__DATA PROVIDED__.
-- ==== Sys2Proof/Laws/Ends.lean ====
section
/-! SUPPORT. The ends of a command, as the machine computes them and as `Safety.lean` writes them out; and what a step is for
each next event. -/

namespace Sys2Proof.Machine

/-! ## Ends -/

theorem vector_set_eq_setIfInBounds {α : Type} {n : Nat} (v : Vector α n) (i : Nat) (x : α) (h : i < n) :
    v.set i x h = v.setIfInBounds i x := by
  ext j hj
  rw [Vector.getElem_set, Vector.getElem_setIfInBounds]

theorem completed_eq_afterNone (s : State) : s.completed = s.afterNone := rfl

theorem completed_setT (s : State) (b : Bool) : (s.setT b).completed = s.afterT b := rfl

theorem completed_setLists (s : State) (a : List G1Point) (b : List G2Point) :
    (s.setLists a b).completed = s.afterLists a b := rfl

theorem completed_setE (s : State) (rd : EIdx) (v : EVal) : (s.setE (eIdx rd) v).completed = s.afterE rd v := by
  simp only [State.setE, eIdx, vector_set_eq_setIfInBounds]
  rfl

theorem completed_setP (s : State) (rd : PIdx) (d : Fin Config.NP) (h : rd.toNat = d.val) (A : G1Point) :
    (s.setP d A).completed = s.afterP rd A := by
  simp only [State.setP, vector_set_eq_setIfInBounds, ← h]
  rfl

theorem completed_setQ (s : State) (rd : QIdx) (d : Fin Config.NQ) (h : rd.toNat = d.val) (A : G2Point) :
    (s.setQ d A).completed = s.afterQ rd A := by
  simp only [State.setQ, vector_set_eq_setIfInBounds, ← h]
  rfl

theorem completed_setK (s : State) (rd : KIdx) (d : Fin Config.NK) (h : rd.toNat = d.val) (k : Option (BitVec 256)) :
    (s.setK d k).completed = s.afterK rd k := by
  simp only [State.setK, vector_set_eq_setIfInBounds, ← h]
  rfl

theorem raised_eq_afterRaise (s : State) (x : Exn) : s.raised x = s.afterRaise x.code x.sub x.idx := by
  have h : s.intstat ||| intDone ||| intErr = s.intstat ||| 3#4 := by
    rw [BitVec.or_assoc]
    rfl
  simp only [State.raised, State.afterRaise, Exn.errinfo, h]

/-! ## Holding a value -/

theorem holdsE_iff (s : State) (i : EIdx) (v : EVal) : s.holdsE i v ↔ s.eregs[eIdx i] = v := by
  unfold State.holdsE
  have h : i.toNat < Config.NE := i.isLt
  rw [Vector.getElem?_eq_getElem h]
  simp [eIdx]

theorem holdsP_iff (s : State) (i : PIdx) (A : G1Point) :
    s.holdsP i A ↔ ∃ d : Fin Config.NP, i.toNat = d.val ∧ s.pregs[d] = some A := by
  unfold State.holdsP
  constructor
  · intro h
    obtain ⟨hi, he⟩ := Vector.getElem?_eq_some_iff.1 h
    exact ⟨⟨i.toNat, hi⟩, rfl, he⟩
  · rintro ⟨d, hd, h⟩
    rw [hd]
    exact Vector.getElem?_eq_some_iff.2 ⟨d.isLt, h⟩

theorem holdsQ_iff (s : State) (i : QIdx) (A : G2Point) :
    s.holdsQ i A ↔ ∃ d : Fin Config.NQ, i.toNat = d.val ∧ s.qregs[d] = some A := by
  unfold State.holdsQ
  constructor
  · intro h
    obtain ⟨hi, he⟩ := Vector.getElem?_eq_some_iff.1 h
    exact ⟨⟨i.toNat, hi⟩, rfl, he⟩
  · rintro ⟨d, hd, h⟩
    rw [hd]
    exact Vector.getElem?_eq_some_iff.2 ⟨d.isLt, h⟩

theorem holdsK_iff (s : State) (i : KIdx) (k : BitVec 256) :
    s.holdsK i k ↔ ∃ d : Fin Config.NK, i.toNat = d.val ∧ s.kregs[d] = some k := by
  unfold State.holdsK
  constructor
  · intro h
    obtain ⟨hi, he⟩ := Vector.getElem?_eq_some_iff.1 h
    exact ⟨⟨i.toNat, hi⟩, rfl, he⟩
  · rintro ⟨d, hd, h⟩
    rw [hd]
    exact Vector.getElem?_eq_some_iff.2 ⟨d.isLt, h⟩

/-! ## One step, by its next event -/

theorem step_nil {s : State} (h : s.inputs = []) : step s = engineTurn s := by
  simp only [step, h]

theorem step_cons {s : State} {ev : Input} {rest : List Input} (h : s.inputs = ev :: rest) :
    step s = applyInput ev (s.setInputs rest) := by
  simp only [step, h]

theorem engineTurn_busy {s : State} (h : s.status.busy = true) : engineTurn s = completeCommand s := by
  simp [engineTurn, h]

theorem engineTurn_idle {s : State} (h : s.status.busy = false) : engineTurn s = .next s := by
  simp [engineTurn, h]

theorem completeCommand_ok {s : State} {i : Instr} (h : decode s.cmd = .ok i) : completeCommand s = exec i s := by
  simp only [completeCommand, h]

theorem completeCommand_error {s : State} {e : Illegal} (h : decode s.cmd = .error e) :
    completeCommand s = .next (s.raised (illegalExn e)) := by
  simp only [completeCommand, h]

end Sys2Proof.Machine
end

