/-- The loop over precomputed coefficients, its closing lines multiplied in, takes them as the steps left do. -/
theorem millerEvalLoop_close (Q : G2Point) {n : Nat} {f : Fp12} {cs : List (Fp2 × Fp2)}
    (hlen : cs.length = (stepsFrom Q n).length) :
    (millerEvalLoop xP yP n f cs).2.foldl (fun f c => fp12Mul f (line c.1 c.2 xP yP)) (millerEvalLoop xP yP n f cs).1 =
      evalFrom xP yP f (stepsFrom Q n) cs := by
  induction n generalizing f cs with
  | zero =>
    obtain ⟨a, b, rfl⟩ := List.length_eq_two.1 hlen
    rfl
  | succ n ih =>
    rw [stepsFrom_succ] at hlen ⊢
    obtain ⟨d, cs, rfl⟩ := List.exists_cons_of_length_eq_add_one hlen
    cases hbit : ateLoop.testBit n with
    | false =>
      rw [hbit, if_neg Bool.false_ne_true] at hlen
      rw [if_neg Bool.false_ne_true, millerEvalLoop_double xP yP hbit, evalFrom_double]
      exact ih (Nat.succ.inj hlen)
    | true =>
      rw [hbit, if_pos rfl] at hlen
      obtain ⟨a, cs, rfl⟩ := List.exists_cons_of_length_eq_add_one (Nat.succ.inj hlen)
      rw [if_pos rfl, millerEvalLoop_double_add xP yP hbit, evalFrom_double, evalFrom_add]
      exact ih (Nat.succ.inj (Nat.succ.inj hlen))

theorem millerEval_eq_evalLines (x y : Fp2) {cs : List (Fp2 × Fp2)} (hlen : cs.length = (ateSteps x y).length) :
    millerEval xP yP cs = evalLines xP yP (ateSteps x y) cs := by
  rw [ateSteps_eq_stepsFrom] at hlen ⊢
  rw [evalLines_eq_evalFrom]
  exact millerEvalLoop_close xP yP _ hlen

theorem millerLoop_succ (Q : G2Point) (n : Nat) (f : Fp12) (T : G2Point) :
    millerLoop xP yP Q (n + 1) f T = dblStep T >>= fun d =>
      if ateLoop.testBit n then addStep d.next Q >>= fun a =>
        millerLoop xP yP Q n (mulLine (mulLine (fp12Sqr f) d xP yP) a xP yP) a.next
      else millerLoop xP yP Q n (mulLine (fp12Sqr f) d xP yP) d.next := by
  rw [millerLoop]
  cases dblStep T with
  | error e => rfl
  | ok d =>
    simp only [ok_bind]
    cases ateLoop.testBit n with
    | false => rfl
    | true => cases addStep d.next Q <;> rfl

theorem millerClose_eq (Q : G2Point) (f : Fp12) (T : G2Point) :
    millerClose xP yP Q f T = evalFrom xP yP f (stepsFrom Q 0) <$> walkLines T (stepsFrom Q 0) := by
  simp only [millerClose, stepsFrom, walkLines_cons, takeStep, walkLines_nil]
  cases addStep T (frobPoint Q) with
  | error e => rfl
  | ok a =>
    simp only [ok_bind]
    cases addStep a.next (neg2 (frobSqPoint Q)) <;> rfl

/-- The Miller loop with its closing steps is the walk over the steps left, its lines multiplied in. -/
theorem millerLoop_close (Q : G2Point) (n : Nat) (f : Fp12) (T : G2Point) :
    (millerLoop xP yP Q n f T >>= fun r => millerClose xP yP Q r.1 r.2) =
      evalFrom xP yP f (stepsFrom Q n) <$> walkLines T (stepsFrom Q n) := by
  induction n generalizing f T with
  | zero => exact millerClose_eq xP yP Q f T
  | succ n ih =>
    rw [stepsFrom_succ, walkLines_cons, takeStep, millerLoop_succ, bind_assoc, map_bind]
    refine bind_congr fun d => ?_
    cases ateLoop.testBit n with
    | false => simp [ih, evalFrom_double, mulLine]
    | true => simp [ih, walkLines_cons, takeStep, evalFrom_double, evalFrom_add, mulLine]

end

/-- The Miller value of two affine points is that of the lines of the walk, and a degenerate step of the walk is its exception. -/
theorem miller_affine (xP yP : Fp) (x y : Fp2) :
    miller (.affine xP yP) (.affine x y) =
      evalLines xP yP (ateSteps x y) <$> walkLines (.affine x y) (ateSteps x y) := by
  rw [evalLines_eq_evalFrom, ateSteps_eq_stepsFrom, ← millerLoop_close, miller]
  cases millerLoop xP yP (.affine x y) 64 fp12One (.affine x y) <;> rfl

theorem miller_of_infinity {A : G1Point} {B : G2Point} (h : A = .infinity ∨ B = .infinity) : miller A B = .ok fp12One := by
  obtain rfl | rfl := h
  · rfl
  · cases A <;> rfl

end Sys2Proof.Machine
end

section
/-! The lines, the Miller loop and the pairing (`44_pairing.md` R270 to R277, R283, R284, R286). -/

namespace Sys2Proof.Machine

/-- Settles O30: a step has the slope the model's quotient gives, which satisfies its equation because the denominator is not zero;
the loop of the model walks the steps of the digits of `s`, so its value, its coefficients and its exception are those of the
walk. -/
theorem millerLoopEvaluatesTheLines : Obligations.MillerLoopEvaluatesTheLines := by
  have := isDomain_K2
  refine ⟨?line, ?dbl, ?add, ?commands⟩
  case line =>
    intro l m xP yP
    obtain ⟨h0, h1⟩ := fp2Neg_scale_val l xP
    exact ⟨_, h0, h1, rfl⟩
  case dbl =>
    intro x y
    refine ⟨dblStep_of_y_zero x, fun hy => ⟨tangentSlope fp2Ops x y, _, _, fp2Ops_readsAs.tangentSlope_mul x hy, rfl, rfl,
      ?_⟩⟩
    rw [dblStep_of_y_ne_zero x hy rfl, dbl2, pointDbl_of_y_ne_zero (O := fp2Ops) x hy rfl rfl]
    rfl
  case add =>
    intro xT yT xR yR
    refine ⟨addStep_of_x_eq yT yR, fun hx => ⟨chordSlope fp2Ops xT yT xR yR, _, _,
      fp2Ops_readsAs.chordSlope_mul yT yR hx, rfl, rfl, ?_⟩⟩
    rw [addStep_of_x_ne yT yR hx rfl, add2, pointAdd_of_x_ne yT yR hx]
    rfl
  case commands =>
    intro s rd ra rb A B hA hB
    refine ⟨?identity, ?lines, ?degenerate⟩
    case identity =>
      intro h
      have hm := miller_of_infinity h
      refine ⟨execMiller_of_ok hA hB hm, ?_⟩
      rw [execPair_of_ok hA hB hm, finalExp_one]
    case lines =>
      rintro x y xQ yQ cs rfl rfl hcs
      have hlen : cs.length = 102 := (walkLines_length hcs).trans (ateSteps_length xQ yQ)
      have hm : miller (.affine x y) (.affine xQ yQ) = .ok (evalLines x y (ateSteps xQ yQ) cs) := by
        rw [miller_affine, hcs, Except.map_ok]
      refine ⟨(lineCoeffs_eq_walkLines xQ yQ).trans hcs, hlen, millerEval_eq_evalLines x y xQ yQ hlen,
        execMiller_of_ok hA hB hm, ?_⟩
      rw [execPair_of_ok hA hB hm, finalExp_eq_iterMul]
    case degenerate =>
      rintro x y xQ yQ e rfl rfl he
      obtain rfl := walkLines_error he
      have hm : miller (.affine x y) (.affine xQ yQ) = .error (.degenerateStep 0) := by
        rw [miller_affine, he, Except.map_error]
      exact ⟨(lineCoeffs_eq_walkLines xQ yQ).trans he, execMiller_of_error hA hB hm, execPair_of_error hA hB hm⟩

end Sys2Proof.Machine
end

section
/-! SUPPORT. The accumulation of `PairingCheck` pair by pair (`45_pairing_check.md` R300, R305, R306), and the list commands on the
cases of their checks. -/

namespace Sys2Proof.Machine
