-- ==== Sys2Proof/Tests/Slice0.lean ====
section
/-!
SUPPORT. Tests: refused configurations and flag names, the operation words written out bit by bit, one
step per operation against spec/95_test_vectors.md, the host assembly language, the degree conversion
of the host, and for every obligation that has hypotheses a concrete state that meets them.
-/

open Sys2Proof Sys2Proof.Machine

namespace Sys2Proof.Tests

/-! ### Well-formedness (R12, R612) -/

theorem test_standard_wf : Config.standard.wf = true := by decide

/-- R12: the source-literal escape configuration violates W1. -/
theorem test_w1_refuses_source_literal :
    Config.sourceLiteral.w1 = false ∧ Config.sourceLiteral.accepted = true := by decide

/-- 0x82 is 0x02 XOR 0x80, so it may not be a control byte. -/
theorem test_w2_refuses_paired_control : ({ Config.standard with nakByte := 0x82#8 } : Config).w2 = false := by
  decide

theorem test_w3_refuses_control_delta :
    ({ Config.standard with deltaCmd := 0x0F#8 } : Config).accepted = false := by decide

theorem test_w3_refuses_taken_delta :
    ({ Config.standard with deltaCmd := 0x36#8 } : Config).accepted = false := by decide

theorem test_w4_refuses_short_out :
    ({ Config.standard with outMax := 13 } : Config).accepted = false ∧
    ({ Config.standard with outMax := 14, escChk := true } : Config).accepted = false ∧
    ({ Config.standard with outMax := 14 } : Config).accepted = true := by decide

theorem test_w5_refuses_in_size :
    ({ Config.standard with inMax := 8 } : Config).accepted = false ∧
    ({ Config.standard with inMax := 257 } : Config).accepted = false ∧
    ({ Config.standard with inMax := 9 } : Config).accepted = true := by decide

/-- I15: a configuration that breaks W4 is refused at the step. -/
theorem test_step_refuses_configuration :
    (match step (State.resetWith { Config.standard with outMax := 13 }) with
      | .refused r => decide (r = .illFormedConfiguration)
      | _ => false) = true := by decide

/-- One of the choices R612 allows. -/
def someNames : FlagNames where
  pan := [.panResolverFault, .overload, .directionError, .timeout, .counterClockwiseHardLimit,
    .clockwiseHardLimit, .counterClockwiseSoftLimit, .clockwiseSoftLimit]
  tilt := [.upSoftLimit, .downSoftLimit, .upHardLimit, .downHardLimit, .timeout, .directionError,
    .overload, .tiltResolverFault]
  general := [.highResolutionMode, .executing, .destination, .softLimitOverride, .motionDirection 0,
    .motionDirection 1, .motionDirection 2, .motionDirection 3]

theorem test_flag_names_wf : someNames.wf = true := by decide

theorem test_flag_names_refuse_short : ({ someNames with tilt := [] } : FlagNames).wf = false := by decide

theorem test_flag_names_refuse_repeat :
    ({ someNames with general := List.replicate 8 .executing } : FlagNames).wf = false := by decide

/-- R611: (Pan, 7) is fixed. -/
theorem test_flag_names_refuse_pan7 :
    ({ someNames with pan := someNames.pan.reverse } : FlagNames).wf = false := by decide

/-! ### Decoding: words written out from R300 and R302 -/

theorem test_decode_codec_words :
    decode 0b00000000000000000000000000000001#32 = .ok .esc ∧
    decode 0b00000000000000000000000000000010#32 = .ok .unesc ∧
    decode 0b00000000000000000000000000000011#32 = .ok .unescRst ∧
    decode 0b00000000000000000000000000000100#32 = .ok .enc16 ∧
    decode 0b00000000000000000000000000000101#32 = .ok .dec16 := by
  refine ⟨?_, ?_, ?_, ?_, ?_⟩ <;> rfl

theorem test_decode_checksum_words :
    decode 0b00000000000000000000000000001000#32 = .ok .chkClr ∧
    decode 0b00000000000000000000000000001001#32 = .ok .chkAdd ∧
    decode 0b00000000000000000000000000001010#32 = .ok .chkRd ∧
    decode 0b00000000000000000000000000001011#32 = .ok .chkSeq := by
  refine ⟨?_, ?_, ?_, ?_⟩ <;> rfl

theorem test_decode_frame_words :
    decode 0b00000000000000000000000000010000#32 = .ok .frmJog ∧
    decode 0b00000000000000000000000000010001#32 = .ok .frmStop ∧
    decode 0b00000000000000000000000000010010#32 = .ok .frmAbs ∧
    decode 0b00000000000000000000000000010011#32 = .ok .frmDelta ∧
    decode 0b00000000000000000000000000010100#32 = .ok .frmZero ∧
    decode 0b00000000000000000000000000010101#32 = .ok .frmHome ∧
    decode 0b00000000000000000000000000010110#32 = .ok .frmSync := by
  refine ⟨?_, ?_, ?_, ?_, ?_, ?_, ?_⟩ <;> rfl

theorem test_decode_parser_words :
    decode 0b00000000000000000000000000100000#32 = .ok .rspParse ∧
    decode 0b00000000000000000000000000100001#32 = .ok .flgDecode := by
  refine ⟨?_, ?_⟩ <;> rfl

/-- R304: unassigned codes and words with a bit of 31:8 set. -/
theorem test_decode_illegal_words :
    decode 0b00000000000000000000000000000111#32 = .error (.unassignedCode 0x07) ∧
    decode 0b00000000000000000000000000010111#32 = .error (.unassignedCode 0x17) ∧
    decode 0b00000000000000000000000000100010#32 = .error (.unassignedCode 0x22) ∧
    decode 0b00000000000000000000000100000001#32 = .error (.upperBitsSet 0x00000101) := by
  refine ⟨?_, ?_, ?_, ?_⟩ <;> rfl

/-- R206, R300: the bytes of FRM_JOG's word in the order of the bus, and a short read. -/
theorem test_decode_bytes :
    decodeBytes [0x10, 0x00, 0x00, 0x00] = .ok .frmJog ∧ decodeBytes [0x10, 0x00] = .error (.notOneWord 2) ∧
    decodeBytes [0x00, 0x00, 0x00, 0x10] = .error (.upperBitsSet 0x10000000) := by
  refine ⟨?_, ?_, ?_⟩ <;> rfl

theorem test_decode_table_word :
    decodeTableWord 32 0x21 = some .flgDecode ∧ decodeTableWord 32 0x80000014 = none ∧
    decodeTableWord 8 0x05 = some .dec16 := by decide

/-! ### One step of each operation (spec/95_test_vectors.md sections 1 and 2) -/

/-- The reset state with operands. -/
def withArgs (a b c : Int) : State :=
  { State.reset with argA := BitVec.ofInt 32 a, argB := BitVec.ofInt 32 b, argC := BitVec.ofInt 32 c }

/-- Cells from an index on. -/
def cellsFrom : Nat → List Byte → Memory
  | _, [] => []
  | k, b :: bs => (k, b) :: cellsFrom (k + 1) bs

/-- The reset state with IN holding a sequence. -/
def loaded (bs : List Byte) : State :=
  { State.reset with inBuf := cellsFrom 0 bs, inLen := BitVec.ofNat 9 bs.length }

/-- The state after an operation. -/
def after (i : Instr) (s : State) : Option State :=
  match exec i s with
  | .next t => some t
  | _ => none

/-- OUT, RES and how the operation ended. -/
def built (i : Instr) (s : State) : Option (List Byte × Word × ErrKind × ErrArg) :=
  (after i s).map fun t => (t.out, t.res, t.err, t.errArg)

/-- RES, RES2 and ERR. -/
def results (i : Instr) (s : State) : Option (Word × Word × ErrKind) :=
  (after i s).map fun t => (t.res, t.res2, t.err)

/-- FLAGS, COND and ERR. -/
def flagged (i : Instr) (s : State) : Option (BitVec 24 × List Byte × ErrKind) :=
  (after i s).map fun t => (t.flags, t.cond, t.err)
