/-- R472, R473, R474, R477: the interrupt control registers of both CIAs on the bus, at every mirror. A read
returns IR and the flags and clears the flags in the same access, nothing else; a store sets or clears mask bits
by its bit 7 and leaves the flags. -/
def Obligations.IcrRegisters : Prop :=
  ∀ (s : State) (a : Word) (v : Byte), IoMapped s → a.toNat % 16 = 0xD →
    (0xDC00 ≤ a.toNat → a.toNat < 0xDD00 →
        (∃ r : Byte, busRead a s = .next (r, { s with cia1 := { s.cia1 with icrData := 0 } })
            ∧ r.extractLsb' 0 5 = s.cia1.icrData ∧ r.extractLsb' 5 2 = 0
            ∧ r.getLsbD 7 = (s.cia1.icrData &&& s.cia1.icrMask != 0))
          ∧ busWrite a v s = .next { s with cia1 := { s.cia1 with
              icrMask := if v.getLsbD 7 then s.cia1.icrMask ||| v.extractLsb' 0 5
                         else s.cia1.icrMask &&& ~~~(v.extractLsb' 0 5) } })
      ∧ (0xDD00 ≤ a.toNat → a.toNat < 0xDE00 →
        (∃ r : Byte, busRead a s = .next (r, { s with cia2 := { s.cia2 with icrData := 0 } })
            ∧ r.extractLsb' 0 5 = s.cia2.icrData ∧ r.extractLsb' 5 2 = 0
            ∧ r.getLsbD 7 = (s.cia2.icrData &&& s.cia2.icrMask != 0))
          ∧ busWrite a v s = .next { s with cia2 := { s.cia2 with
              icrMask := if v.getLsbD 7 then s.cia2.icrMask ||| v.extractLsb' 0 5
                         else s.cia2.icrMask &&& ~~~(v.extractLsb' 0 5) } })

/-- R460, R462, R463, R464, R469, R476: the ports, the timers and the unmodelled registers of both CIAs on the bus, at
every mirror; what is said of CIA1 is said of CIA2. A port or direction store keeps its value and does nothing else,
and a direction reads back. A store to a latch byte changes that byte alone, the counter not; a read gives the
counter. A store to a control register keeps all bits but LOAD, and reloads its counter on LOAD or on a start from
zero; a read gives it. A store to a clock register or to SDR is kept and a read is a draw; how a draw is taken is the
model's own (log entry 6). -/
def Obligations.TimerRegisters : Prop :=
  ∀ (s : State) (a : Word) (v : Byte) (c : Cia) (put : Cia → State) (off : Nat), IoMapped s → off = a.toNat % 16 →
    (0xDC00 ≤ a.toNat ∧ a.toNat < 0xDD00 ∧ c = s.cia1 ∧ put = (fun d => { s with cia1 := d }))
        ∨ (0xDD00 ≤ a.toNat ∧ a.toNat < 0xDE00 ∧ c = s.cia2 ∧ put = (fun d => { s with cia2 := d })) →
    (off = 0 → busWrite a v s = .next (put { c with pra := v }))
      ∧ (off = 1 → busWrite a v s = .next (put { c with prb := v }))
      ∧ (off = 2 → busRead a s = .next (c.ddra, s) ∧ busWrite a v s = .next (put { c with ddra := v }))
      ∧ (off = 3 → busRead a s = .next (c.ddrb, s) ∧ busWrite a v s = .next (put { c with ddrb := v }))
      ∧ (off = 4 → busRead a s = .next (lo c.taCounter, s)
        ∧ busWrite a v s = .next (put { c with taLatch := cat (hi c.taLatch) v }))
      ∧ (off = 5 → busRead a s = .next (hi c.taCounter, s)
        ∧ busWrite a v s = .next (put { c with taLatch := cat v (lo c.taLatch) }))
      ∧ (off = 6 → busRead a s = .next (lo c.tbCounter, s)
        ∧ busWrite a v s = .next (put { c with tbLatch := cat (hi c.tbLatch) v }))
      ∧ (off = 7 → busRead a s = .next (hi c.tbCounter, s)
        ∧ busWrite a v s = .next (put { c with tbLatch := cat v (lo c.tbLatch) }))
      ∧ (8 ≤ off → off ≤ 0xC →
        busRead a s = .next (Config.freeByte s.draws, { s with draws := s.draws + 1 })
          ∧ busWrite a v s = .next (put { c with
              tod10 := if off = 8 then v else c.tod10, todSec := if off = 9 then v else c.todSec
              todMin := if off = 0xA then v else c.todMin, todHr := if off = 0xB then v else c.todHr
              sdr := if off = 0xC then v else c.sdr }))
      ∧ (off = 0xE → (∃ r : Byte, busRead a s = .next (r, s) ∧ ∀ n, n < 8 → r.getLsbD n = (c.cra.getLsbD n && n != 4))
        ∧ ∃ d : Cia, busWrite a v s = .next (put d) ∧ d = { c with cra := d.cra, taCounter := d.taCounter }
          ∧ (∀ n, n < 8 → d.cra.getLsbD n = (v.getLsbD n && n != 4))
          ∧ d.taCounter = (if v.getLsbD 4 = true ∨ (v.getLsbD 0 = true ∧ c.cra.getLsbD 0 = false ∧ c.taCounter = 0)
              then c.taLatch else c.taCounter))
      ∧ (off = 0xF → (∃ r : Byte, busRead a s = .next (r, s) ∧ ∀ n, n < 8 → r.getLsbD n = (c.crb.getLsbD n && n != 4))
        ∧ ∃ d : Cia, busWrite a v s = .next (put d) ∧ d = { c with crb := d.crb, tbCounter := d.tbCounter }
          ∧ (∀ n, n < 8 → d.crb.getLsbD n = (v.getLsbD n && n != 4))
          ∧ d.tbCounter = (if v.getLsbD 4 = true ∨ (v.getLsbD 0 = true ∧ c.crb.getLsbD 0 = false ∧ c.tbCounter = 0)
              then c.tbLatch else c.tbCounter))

__TASK DETAILS__. Check every line of the data for the string "CIAs". Give the number of lines that have it, and only that.

__RESPONSE BOX__. 2